The answer should consist of each line from the data below that includes "within".

[Excerpts from a dataset]
***

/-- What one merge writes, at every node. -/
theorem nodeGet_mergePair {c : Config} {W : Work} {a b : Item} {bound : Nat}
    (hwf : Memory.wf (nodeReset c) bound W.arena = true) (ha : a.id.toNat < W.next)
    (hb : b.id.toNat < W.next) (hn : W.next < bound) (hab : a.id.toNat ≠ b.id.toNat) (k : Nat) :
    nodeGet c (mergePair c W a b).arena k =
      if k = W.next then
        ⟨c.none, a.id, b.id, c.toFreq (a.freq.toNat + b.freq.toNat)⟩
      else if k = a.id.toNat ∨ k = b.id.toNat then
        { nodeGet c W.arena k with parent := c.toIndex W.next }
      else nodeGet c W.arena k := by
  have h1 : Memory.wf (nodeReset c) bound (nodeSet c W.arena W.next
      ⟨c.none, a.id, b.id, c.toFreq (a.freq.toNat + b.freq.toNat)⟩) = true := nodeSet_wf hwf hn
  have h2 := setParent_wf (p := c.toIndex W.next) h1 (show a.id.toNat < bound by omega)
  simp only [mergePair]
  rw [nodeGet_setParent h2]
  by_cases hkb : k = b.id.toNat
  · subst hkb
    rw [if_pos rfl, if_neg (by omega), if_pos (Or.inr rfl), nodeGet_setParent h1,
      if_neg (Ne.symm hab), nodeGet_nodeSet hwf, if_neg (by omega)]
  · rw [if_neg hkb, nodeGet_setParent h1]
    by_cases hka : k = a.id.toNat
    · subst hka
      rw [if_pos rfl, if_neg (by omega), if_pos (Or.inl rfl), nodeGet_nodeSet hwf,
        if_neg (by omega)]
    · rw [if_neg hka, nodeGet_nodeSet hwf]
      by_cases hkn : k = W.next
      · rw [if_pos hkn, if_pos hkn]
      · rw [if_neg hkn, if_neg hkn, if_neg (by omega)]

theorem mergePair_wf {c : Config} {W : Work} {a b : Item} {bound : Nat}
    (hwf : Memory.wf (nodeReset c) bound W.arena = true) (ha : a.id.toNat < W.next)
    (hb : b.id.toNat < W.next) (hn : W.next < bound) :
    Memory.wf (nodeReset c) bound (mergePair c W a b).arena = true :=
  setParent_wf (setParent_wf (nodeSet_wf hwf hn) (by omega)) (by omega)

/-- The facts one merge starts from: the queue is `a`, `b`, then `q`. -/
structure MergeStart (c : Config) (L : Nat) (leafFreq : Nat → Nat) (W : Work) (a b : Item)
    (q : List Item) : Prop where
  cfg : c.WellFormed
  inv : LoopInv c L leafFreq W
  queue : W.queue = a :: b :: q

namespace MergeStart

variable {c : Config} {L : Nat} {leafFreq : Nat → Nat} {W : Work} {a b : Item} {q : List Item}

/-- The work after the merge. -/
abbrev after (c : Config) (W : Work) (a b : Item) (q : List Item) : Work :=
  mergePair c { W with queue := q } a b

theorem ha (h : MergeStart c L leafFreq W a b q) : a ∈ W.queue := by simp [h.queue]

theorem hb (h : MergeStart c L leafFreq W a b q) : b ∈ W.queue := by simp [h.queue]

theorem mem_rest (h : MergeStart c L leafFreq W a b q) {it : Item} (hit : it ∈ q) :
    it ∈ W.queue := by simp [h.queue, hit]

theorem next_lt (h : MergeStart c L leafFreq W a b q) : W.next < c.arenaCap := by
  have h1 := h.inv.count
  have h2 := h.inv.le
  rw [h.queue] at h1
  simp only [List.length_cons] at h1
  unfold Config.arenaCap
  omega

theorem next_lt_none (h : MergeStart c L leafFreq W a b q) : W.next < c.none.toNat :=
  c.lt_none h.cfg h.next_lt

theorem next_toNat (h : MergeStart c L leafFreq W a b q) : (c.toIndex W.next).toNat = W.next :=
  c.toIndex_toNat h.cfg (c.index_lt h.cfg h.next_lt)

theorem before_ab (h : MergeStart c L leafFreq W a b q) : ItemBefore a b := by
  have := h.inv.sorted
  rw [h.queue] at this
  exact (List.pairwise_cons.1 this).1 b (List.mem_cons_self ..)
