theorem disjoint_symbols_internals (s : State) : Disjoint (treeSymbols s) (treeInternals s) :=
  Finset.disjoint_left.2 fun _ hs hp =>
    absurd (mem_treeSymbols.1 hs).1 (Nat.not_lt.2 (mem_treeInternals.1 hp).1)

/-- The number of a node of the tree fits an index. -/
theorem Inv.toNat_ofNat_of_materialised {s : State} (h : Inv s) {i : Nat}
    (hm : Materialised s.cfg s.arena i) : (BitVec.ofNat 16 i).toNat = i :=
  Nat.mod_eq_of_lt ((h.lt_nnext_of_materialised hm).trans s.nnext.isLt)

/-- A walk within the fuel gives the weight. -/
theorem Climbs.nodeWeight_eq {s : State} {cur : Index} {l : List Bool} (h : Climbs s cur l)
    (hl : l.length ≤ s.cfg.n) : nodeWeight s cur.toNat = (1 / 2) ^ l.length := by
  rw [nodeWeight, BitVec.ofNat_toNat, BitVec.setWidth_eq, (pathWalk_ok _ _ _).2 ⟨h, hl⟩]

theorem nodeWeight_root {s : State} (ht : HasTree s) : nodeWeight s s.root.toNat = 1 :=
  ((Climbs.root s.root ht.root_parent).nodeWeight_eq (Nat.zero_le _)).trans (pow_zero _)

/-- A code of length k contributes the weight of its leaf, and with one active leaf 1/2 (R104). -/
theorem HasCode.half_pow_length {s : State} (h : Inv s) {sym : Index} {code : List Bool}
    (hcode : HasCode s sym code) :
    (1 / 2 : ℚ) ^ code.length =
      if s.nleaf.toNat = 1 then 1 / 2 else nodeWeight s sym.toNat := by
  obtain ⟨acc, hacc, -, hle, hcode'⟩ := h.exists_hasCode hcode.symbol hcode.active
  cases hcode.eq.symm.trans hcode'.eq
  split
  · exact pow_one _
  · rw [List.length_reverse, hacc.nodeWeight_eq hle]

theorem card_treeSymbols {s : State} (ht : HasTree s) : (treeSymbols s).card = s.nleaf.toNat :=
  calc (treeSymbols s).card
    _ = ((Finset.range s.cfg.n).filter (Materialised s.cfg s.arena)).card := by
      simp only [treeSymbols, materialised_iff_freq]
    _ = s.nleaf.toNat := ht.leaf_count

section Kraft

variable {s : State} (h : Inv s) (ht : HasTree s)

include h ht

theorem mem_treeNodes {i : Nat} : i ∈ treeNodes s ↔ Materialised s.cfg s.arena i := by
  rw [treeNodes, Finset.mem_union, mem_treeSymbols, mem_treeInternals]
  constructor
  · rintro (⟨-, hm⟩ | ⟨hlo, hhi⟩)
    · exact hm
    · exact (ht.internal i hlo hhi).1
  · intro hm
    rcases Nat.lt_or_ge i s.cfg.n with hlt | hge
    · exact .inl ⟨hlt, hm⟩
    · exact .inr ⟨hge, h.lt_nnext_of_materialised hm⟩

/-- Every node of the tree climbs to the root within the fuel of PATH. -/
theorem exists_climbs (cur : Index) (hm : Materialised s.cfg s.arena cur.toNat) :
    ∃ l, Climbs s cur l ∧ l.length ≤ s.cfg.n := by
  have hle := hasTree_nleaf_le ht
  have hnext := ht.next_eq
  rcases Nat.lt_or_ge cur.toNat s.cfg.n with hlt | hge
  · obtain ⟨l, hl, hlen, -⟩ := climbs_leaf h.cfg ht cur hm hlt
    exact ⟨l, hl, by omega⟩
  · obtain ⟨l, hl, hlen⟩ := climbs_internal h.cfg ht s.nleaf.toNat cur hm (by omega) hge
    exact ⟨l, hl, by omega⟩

***

[Solution for this task]
/-- A walk within the fuel gives the weight. -/
/-- Every node of the tree climbs to the root within the fuel of PATH. -/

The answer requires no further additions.